Could you please provide a bit more context?
What should we expect? Is the issue being addressed or is there any plans to address it?
Can we help in any way?

Thank you.

bradrydzewski · 2017-06-26T15:51:12Z

@zaa yes, I plan to resolve this in the upcoming 0.8 release (no planned release date). I am currently evaluating grpc which would give us heartbeat, reconnect, retry with backoff and more. I first need to understand the implications of such a decision, since grpc uses http2 and could complicate installation (nginx doesn't support http2, for example)

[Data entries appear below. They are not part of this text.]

/-- A byte of what a keystream block makes of a chunk (R58, R163, R173). -/
theorem getElem?_first_xor_blockOf (x : Block) (chunk : List Byte) (h8 : chunk.length ≤ 8) (j : Nat) (h : j < chunk.length) :
    (first chunk.length (bytes8 (x ^^^ blockOf chunk)))[j]? = some (chunk[j] ^^^ byteOf x j) := by
  rw [first, List.getElem?_take_of_lt h, getElem?_bytes8 _ j (by omega), byteOf_xor,
    byteOf_blockOf chunk h8 j h, BitVec.xor_comm]

/-- The register as the sequence of its blocks, front first (R170). -/
def ShiftReg.blocks (reg : ShiftReg) : List Block := reg.front :: reg.rest

/-- Block `i + 1` of the register is its block `i` after a push, as long as that is not the block pushed. -/
theorem ShiftReg.getD_blocks_popPush (reg : ShiftReg) (b : Block) (i : Nat) (h : i < reg.rest.length) :
    (reg.popPush b).blocks.getD i 0 = reg.blocks.getD (i + 1) 0 := by
  have hblocks : (reg.popPush b).blocks = reg.rest ++ [b] := reg.popPush_blocks b
  rw [hblocks, blocks, List.getD_append _ _ _ _ h, List.getD_cons_succ]

theorem ShiftReg.length_blocks_popPush (reg : ShiftReg) (b : Block) :
    (reg.popPush b).blocks.length = reg.blocks.length :=
  congrArg (· + 1) (reg.length_popPush b)

/-- While the register still holds blocks of the IV, CFB's keystream is those blocks encrypted, whatever is pushed behind them
(R172, R173). -/
theorem getElem?_cfb_within_register (enc : Block → Block) (op : CipherOp) (reg : ShiftReg) (buffer : List Byte)
    (hreg : buffer.length ≤ 8 * reg.blocks.length) (k : Nat) (h : k < buffer.length) :
    (cfb enc op reg buffer)[k]? = some (buffer[k] ^^^ byteOf (enc (reg.blocks.getD (k / 8) 0)) (k % 8)) := by
  unfold cfb
  induction buffer using chunk_induction generalizing reg k with
  | nil => cases h
  | short c h0 h8 =>
    rw [chunks_short c h0 h8.le, cfbChunks_cons, cfbChunks_nil, List.append_nil,
      getElem?_first_xor_blockOf _ c h8.le k h, Nat.div_eq_of_lt (h.trans h8), Nat.mod_eq_of_lt (h.trans h8)]
    rfl
  | full c r hc ih =>
    rw [chunks_append c r hc, cfbChunks_cons]
    by_cases hk : k < 8
    · rw [List.getElem?_append_left (by simp [hc, hk]), getElem?_first_xor_blockOf _ c hc.le k (by omega),
        Nat.div_eq_of_lt hk, Nat.mod_eq_of_lt hk, List.getElem_append_left (by omega)]
      rfl
    · obtain ⟨k, rfl⟩ : ∃ m, k = 8 + m := ⟨k - 8, by omega⟩
      rw [List.length_append, hc] at hreg h
      have hr : r.length ≤ 8 * reg.rest.length := by
        rw [ShiftReg.blocks, List.length_cons] at hreg
        omega
      have hrest (b : Block) := ih (reg.popPush b) (by rw [reg.length_blocks_popPush]; omega) k (by omega)
      simp only [reg.getD_blocks_popPush _ (k / 8) (by omega)] at hrest
      rw [List.getElem?_append_right (by simp [hc]), List.getElem_append_right (by omega)]
      simp [hc, hrest, Nat.add_div_left k (show 0 < 8 by omega)]

end Sys2Proof.Machine
end

section
/-! PROOFS. Configuration commands that succeed, and a command after one that did. -/

namespace Sys2Proof.Machine

open Sys2Proof.Safety

theorem getElem?_subTable (table : SboxTable) (i v : Nat) (hv : v < 16) : (subTable table i)[v]? = table[16 * i + v]? := by
  rw [subTable, List.getElem?_take_of_lt hv, List.getElem?_drop, Vector.getElem?_toList]

theorem length_subTable (table : SboxTable) (i : Nat) (hi : i < 8) : (subTable table i).length = 16 := by
  simp [subTable]
  omega

/-- The check of SETSBOX is what the spec's `perm` says (R115). -/
theorem isPermTable_iff (table : SboxTable) : isPermTable table = true ↔ SubTablesArePermutations table := by
  simp only [isPermTable, List.all_eq_true, List.mem_range, decide_eq_true_eq, List.nodup_iff_getElem?_ne_getElem?]
  constructor
  · intro h i v w hi hv hw hne
    rw [← getElem?_subTable table i v hv, ← getElem?_subTable table i w hw]
    rcases Nat.lt_or_gt_of_ne hne with hlt | hlt
    · exact h i hi v w hlt (by rwa [length_subTable table i hi])
    · exact (h i hi w v hlt (by rwa [length_subTable table i hi])).symm
  · intro h i hi v w hlt hw
    rw [length_subTable table i hi] at hw
    rw [getElem?_subTable table i v (hlt.trans hw), getElem?_subTable table i w hw]
    exact h i v w hi (hlt.trans hw) hw hlt.ne

/-- SETSBOX without a check, or of a table that passes it. -/
theorem setSbox_of_admitted {validate : Bool} {table : SboxTable} (s : State)
    (h : validate = false ∨ SubTablesArePermutations table) :
    setSbox validate table s = (s.writeSbox table).succeed [] := by
  rw [← isPermTable_iff] at h
  rcases h with h | h <;> simp [setSbox, h]

theorem exec_setsbox_of_admitted {table : SboxTable} {s : State}
    (h : s.params.sboxValidate = false ∨ SubTablesArePermutations table) :
    exec (.setsbox table) s = .next ((s.writeSbox table).succeed []) :=
  congrArg done (setSbox_of_admitted s h)

theorem exec_setiv_of_depthAdmits {blocks : List Block} {s : State} (h : DepthAdmits s blocks.length) :
    exec (.setiv blocks) s = .next ((s.writeIv blocks).succeed []) :=
  congrArg done (setIv_of_depthAdmits blocks s h)

theorem length_keyPayload (key : KeyWords) : (keyPayload key).length = 32 := (Instr.setkey key).length_payload

/-- SETKEYB of a key's 32 bytes does what SETKEY does (R114). -/
theorem exec_setkeyb_keyPayload (key : KeyWords) (s : State) :
    exec (.setkeyb (keyPayload key)) s = .next ((s.writeKey key).succeed []) := by
  have h : execSetkeyb (keyPayload key) s = done ((s.writeKey (keyWordsOf (keyPayload key))).succeed []) :=
    congrArg done (if_pos (length_keyPayload key))
  rwa [keyWordsOf_keyPayload] at h

/-- CIPHER.ENC.CFB with an IV. -/
theorem exec_cipherEncCfb_of_iv {s : State} {b : Block} {bs : List Block} (hiv : s.iv = b :: bs) (buffer : List Byte) :
    exec (.cipherEncCfb buffer) s = .next (s.succeed (cfb s.encryptBlock .encrypt ⟨b, bs⟩ buffer)) := by
  show done (cfbCommand .encrypt buffer s) = _
  rw [cfbCommand, hiv]
  rfl

end Sys2Proof.Machine

namespace Sys2Proof.Proofs

open Sys2Proof.Machine Sys2Proof.Safety

/-- A command does not see the response of the one before it. -/
theorem exec_succeed (j : Instr) (s : State) (out : List Byte) : exec j (s.succeed out) = exec j s :=
  exec_withResponse j s statusOk (olenOf out.length) (Memory.ofBytes out)

end Sys2Proof.Proofs
end

section
/-! PROOFS. The statements of 20_memory.md: O5, O6, O55, O56, O59. -/

namespace Sys2Proof.Proofs

open Sys2Proof.Machine Sys2Proof.Safety

/-- Settles O5: the transaction is read as the command it decodes to. -/
theorem stepExecutesTheDecodedCommand : Obligations.StepExecutesTheDecodedCommand := by
  intro s c rest din i hnext hlen hdin hi _
  exact step_of_fetch_instr hnext (fetch_of_decode hlen hdin hi)

/-- Settles O59: the length is checked before the payload is looked at. -/
theorem payloadBeyondLenMaxIsRefused : Obligations.PayloadBeyondLenMaxIsRefused := by
  intro s c rest hnext hlen
  exact step_of_fetch_tooLong hnext (fetch_of_lenMax_lt hlen)

/-- Settles O6: the transaction that carries a command is read as that command. -/
theorem stepOfAnEncodedCommand : Obligations.StepOfAnEncodedCommand := by
  intro i s rest hfits hnext
  exact step_of_fetch_instr hnext (fetch_ofInstr hfits)

/-- Settles O55, by the length of what each mode's controller answers. -/
theorem outputLengthsFollowTheMode : Obligations.OutputLengthsFollowTheMode := by
  intro buffer s t hlen hok
  have hsame : olenOf buffer.length = BitVec.ofNat 64 buffer.length := olenOf_of_lt (by omega)
  refine ⟨?ecb, ?stream, ?mac⟩
  case ecb =>
    have hecb (f : Block → Block) : olenOf (ecb f buffer).length = BitVec.ofNat 64 (8 * ((buffer.length + 7) / 8)) := by
      rw [length_ecb, chunkCount, olenOf_of_lt (by omega)]
    rintro (h | h) <;> cases h
    · exact hecb s.encryptBlock
    · exact hecb s.decryptBlock
  case stream =>
    rintro (h | h | h | h) <;> cases h
    · exact (ctrCommand_olen hok).trans hsame
    · exact (ctrCommand_olen hok).trans hsame
    · exact (cfbCommand_olen hok).trans hsame
    · exact (cfbCommand_olen hok).trans hsame
  case mac =>
    intro h
    cases h
    exact (macCommand_olen hok).trans (olenOf_of_lt (by omega))

/-- Settles O56: each configuration command leaves the state with its registers replaced and a response, which no command reads;
the rest is what the block commands and CFB do in such a state. -/
theorem newConfigurationIsSeenAtOnce : Obligations.NewConfigurationIsSeenAtOnce := by
  refine ⟨fun j s => ⟨fun key => ?setkey, fun key => ?setkeyb, fun table h => ?setsbox, ?selsboxA, ?selsboxB,
    fun blocks h => ?setiv⟩, fun key b s => ?newKey, fun table b s h => ?newTable,
    fun blocks buffer s hne hdepth hlen => ?newIv⟩
  case setkey => exact ⟨_, rfl, exec_succeed j (s.writeKey key) []⟩
  case setkeyb => exact ⟨_, exec_setkeyb_keyPayload key s, exec_succeed j (s.writeKey key) []⟩
  case setsbox => exact ⟨_, exec_setsbox_of_admitted h, exec_succeed j (s.writeSbox table) []⟩
  case selsboxA => exact ⟨_, rfl, exec_succeed j (s.writeSbox sboxPresetA) []⟩
  case selsboxB => exact ⟨_, rfl, exec_succeed j (s.writeSbox Config.sboxPresetB) []⟩
  case setiv => exact ⟨_, exec_setiv_of_depthAdmits h, exec_succeed j (s.writeIv blocks) []⟩
  case newKey => exact ⟨_, _, _, rfl, rfl, delivers_succeed _ _, rfl, delivers_succeed _ _⟩
  case newTable =>
    exact ⟨_, _, _, exec_setsbox_of_admitted h, rfl, delivers_succeed _ _, rfl, delivers_succeed _ _⟩
  case newIv =>
    obtain ⟨f, fs, rfl⟩ := List.exists_cons_of_ne_nil hne
    exact ⟨_, _, _, exec_setiv_of_depthAdmits hdepth, exec_cipherEncCfb_of_iv rfl buffer, delivers_succeed _ _,
      getElem?_cfb_within_register (encrypt s.rk s.sbox) .encrypt ⟨f, fs⟩ buffer hlen.le⟩

end Sys2Proof.Proofs
end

mrueg · 2017-06-26T19:29:20Z

@bradrydzewski would you consider to add a "build reset" functionality? That might be able to mitigate possibly network related and similar issues.

bradrydzewski · 2017-06-26T19:35:57Z

@mrueg I would rather see the time and effort go into fixing the root cause. The existing code could be improved by implementing websocket ping/pong to keep the connection alive, and then slightly tweaking the retry logic here:
https://github.com/cncd/pipeline/blob/master/pipeline/rpc/client.go#L139

bradrydzewski · 2017-07-16T23:21:05Z

copy of the gitter conversation where @zaa tracks down the possible root cause to the docker logs endpoint freezing.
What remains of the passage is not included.